Если мастера дзэн и отвергают высказывания о просветляющем созерцании, то совсем не потому, что стремятся вернуться к примитивности духовных желаний ребенка. Они требуют не только достичь духовной изначальности, но и сохранить ее. Эта изначальность не примитивна (какой бы скромной, простой и наивной она ни была), а продукт невероятно сложного духовного воспитания; она ведет к свободе, для которой нет ничего невозможного. Но дзэн ни в коем случае не пытается принципиально развивать эту противоречащую логике позицию и насильно распространять ее на все области жизни. «Основного» дзэн не знает вообще. Поэтому он не только согласен с тем, что существуют области, в которых высказывания, суждения, планирование и целесообразные действия играют важную роль, но заходит столь далеко, что признает эти формы поведения необходимыми для существования и таким образом одобряет разрушение единства субъекта и объекта, то есть расщепление на субъект и объект — до той грани, за которой оно начинает становиться опасным и непоправимым.

Дальнейшая медитация на основе коана

В нужное время мастер доверит ученику и другие коаны. Не для того, чтобы постепенно дополнять просветление, — ведь его достигают полностью и одномоментно, ибо в каждом коане содержится весь дзэн, — но чтобы сделать его привычным, дать ему закрепиться, затренировать его. Оба старых глаза все еще действуют, и в их распоряжении упражнения, длящиеся всю жизнь. И в то же время с помощью коанов можно определить широкий круг сущего; с этой точки зрения коаны можно даже классифицировать.

Во время медитации ученик уже не повторит старых ошибок. Теперь он не будет искать разумных подходов, потому что благодаря своим неудачам научился отключать мыслительный процесс, как совершенно бесполезный. Возможно, едва приступив к сосредоточению, он вдруг найдет ответ. Решение может буквально свалиться на него, и он в просветленном созерцании «увидит» то, о чем его спрашивают. И тогда он снова обратится к наставнику, чтобы тот подтвердил или отверг его ответ. Он подчиняется приговору мастера, принимая отказ не униженно и послушно, а согласно, как подчиняются судьбе. Возможно, подобная покорность не свойственна ему изначально. Возможно, внутренне он бушует по поводу якобы безграничной проницательности наставника, пока в один прекрасный день не поймет, что не прав. И тогда он добровольно покорится наставнику, чувствуя непоколебимое доверие к нему.

Как мастер «видит», познал ли ученик сатори

Откуда у наставника этот авторитет, которого он не ищет и не требует, а находит, хочет он того или нет?

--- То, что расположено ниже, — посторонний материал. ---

/-- Packets that may begin or go on: on each channel the one begun, else the first queue entry of each input and circuit among those
that are ready, with credit for every slot (08 R279, R306). -/
def Port.cands (p : Port) (ready : List QEnt) : List Cand :=
  ((List.range 8).map (fun v =>
    match tget p.partial_ v with
    | some x => [({ vc := v, inp := 0, circ := x.1, need := x.2.length, ent := none } : Cand)]
    | none =>
      let mine := p.outq.filter (fun q => q.pkt.vc == v && ready.contains q)
      let firsts := mine.filter (fun q => mine.find? (fun r => r.inp == q.inp && r.circ == q.circ) == some q)
      (firsts.filter (fun q => decide (q.pkt.slots ≤ tgetD p.credit v 0))).map
        (fun q => { vc := v, inp := q.inp, circ := q.circ, need := q.pkt.slots, ent := some q }))).flatten

/-- Requests and responses of a class take turns; then the inputs do, and circuits by their number (08 R306, R326). -/
def Port.turn (p : Port) (l : List Cand) : Option Cand :=
  let mine := l.filter (fun c => c.vc % 2 == p.rr % 2)
  bestBy (fun c => turnKey p.rot c.inp c.circ) (if mine.isEmpty then l else mine)

/-- The weighted round robin over C1, C2 and C3. -/
def Port.wrrPick (p : Port) (w : Tbl Nat) (l : List Cand) : Option Cand :=
  [1, 2, 3].findSome? (fun c => if tgetD w c 0 = 0 then none else p.turn (l.filter (fun x => x.vc / 2 == c)))

/-- C0 (08 R281, R306): a packet begun goes on, so that it stays within its flit; else one that fits. -/
def Port.c0Pick (p : Port) (left : Nat) (l : List Cand) : Option Cand :=
  let cs := l.filter (fun c => c.vc / 2 == 0)
  match cs.find? (fun c => c.ent.isNone) with
  | some c => some c
  | none => p.turn (cs.filter (fun c => decide (c.need ≤ left)))

/-- Deficit round robin over the circuits that wait (08 R303): the circuit whose turn it is goes on while its counter covers its
packet; the next one in ascending number, cyclically, then gains its share (DESIGN CHOICE of the quantum, log 118). -/
def drrGo (shares : Tbl Nat) (l : List Cand) : Nat → Nat → Tbl Nat → Option (Cand × Nat × Tbl Nat)
  | 0, _, _ => none
  | n + 1, i, d =>
    match l.find? (fun c => c.circ == some i && decide (c.need ≤ tgetD d i 0)) with
    | some c => some (c, i, d)
    | none =>
      let ids := l.filterMap Cand.circ
      let later := ids.filter (fun j => decide (i < j))
      match bestBy id (if later.isEmpty then ids else later) with
      | none => none
      | some j => drrGo shares l n j (tput d j (tgetD d j 0 + tgetD shares j 0))

/-- Circuits within their shares: one begun goes on; else the round robin chooses. -/
def Port.sharePick (p : Port) (shares : Tbl Nat) (l : List Cand) : Option (Cand × Nat × Tbl Nat) :=
  let cs := l.filter (fun c => c.circ.any (fun i => decide (tgetD p.deficit i 0 > 0)))
  match cs.find? (fun c => c.ent.isNone) with
  | some c => some (c, p.drrAt, p.drr)
  | none => drrGo shares cs (19 * cs.length + 2) p.drrAt (p.drr.filter (fun e => cs.any (fun c => c.circ == some e.1)))

/-- The next candidate: the owner's in a slot whose owner has packets, else by R306; whether it is served within a circuit's share, and
the round robin after. -/
def Port.pick (p : Port) (owner : Option Nat) (shares : Tbl Nat) (left : Nat) (w : Tbl Nat) (l : List Cand) :
    Option (Cand × Bool × Nat × Tbl Nat) :=
  match owner with
  | some o => (l.find? (fun c => c.circ == some o)).map (fun c => (c, false, p.drrAt, p.drr))
  | none =>
    match p.c0Pick left l with
    | some c => some (c, false, p.drrAt, p.drr)
    | none =>
      match p.sharePick shares l with
      | some r => some (r.1, true, r.2)
      | none => (p.wrrPick w l).map (fun c => (c, false, p.drrAt, p.drr))

/-- One slot taken from a candidate: the slot, whether it begins a packet, and the port after. -/
def Port.emit (p : Port) (c : Cand) (share : Bool) : BitVec 128 × Bool × Port :=
  let all_ := match c.ent with
    | some q => q.pkt.toSlots
    | none => ((tget p.partial_ c.vc).map Prod.snd).getD []
  let rest := all_.drop 1
  let less := fun (t : Tbl Nat) => match share, c.circ with
    | true, some i => tput t i (tgetD t i 0 - 1)
    | _, _ => t
  let p1 : Port := { p with
    outq := match c.ent with
      | some q => dropEnt q p.outq
      | none => p.outq
    credit := if c.ent.isSome then tput p.credit c.vc (tgetD p.credit c.vc 0 - c.need) else p.credit
    partial_ := if rest.isEmpty then tdel p.partial_ c.vc else tput p.partial_ c.vc (c.circ, rest)
    rr := p.rr + 1
    wrr := if c.vc / 2 = 0 ∨ share = true then p.wrr else tput p.wrr (c.vc / 2) (tgetD p.wrr (c.vc / 2) 0 - 1)
    deficit := less p.deficit
    drr := less p.drr }
  (all_.headD 0, c.ent.isSome, p1)

/-- Up to n more slots of a flit. In a slot whose owner has packets waiting, only the owner's (08 R302). -/
def fillFlit (weights shares : Tbl Nat) (ready : List QEnt) (owner : Option Nat) :
    Nat → Port → List (Slot × Bool) → Port × List (Slot × Bool)
  | 0, p, l => (p, l)
  | n + 1, p, l =>
    let cs := p.cands ready
    let fresh := if [1, 2, 3].any (fun c => tgetD p.wrr c 0 != 0 && cs.any (fun x => x.vc / 2 == c)) then p.wrr else weights
    match p.pick owner shares (n + 1) fresh cs with
    | none => (p, l)
    | some (c, sh, i, d) =>
      let e := Port.emit { p with wrr := if owner.isSome then p.wrr else fresh, drrAt := i, drr := d } c sh
      fillFlit weights shares ready owner n e.2.2 (l ++ [(⟨BitVec.ofNat 3 c.vc, e.1⟩, e.2.1)])

/-- The owner of the frame slot a port is in. -/
def State.slotOwner (s : State) (n : Nat) : Option Nat :=
  let p := s.port n
  let e := tgetD s.tdm (1024 * n + p.frameSlot) 0
  if p.frameSlot < 1024 && e.toNat.testBit 12 then some (fld e 0 12) else none

/-- The header bits every flit carries: ACK, FRAME, and the credit owed on the lowest channel; and the port after. -/
def Port.header (p : Port) (ty seq : Nat) : Nat × Port :=
  let v := (p.owe.find? (fun e => e.2 != 0)).map Prod.fst
  let n := min 4095 (tgetD p.owe (v.getD 0) 0)
  (seq + (p.rxNext + 4095) % 4096 * 2 ^ 12 + ty * 2 ^ 24 + b2n p.frameFlag * 2 ^ 27 + v.getD 0 * 2 ^ 28 + n * 2 ^ 32,
    { p with owe := tput p.owe (v.getD 0) (tgetD p.owe (v.getD 0) 0 - n), frameFlag := false
             frameSlot := min 1024 (p.frameSlot + 1) })

def Port.sendFlit (p : Port) (f : Flit) : Port := { p with tx := p.tx ++ [f] }

/-- The INIT flit of a port (08 R280). -/
def State.initSlot (s : State) (n : Nat) : Nat :=
  s.pnode + b2n s.nodeValid * 2 ^ 16 + n * 2 ^ 24
    + listSum ((List.range 8).map (fun v => (Config.linkCredit v).toNat * 2 ^ (32 + 12 * v)))

/-- A flit sent again, with the ACK and FRAME of its new place and a CRC to match (08 R276, R278). -/
def Port.again (p : Port) (f : Flit) : Flit :=
  mkFlit (setBits (setBits f.hdr.toNat 12 12 ((p.rxNext + 4095) % 4096)) 27 1 (b2n p.frameFlag)) f.slots

/-- Whether a circuit has a packet waiting at a port. -/
def Port.waits (p : Port) (c : Nat) : Bool := p.outq.any (fun q => q.circ == some c) || p.partial_.any (fun e => e.2.1 == some c)

/-- An owned slot has passed with its circuit's packet waiting: the packet goes after its slot, a protection throttle of a Ruled
partition of this device (10 R390; log 115). -/
def State.missed (s : State) (n : Nat) (p : Port) (owner : Option Nat) : State :=
  match owner with
  | none => s
  | some c =>
    let q := ciSPART (s.circOf c)
    if p.waits c && ciSRC (s.circOf c) && (s.part q).ruled then s.throttled 3 n [q] else s

/-- The next flit of an UP port: a NAK that is due, a replay, a DATA flit with what its queues hold, or IDLE. A device without a valid
node number sends no packet (08 R287). -/
def State.nextFlit (s : State) (n : Nat) : State :=
  let p := s.port n
  let owner := s.slotOwner n
  if p.nakDue then
    let h := p.header 3 0
    (s.setPort n (({ h.2 with nakDue := false } : Port).sendFlit (mkFlit h.1 []))).missed n p owner
  else
    match (if s.nodeValid then p.replay else []) with
    | f :: rest =>
      let q : Port := { p with
        replay := rest, frameSlot := min 1024 (p.frameSlot + 1), frameFlag := false
        resent := p.resent || p.retry.head? == some f }
      ((s.setPort n (q.sendFlit (p.again f))).count 0x0410).missed n p owner
    | [] =>
      let ready := s.ready [] p.outq
      let own := owner.filter (fun o => (p.cands ready).any (fun c => c.circ == some o))
      let r := if p.retry.length ≥ 512 || !s.nodeValid then (p, []) else fillFlit s.weights (s.sharesOf n) ready own 15 p []
      if r.2.isEmpty then
        let h := p.header 1 0
        (s.setPort n (h.2.sendFlit (mkFlit h.1 []))).missed n p owner
      else
        let sop := listSum ((r.2.zip (List.range 15)).map (fun x => if x.1.2 then 2 ^ (44 + x.2) else 0))
        let h := r.1.header 0 r.1.txSeq
        let f := mkFlit (h.1 + sop) (r.2.map Prod.fst)
        (s.setPort n (({ h.2 with txSeq := (r.1.txSeq + 1) % 4096, retry := h.2.retry ++ [f], rot := (p.rot + 1) % 25 } : Port).sendFlit
          f)).missed n p (if own.isSome then none else owner)

/-- FLIT_BUILD. -/
def execFlitBuild (port : BitVec 4) (s : State) : Host.Outcome State Fault Refusal :=
  let n := port.toNat
  let p := s.port n
  .next (if s.plat.power ≠ .running then s
    else
      match p.st with
      | .init =>
        let h := p.header 2 0
        (s.setPort n (({ h.2 with initSent := true } : Port).sendFlit
          (mkFlit h.1 [⟨0, BitVec.ofNat 128 (s.initSlot n)⟩]))).initDone n
      | .up => s.nextFlit n
      | _ => s)

/-- FAB_STALL: a channel of a port has had packets waiting and no credit for 1 ms. -/
def execFabStall (port : BitVec 4) (vc : BitVec 3) (s : State) : Host.Outcome State Fault Refusal :=
  let p := s.port port.toNat
  let v := vc.toNat
  .next (match p.outq.find? (fun q => q.pkt.vc == v) with
    | none => s
    | some q =>
      if s.plat.power ≠ .running ∨ tgetD p.credit v 0 ≥ q.pkt.slots then s
      else (s.reach (q.at_ + usTicks 1000)).count 0x041C)

end Sys2Proof.Machine
end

Как ему удается проникнуть в самые глубины души ученика, который в его присутствии замолкает или бормочет что-то бессвязное? Откуда он знает, как он видит, достиг ли ученик сатори? Объяснить это столь же трудно, как и процесс самого сатори.

Еще раз стоит подчеркнуть: просветляющее созерцание таково, что ученик не может дать словесный ответ на содержащийся в коане вопрос, не может облечь его в конкретные понятия. Но даже если предположить, что он сумел его описать и охарактеризовать по аналогии (наверное, это возможно только при наличии многолетнего и самого разнообразного опыта), это бы не произвело впечатления на наставника. Потому что ученик может повторить то, что слышал от других, а значит, симулировать. При очень живой фантазии на основании небольшого количества данных он может объяснить самое основное и только потому, что умеет красиво говорить и считает, что все понимает, выдать себя за того, кто познал сатори.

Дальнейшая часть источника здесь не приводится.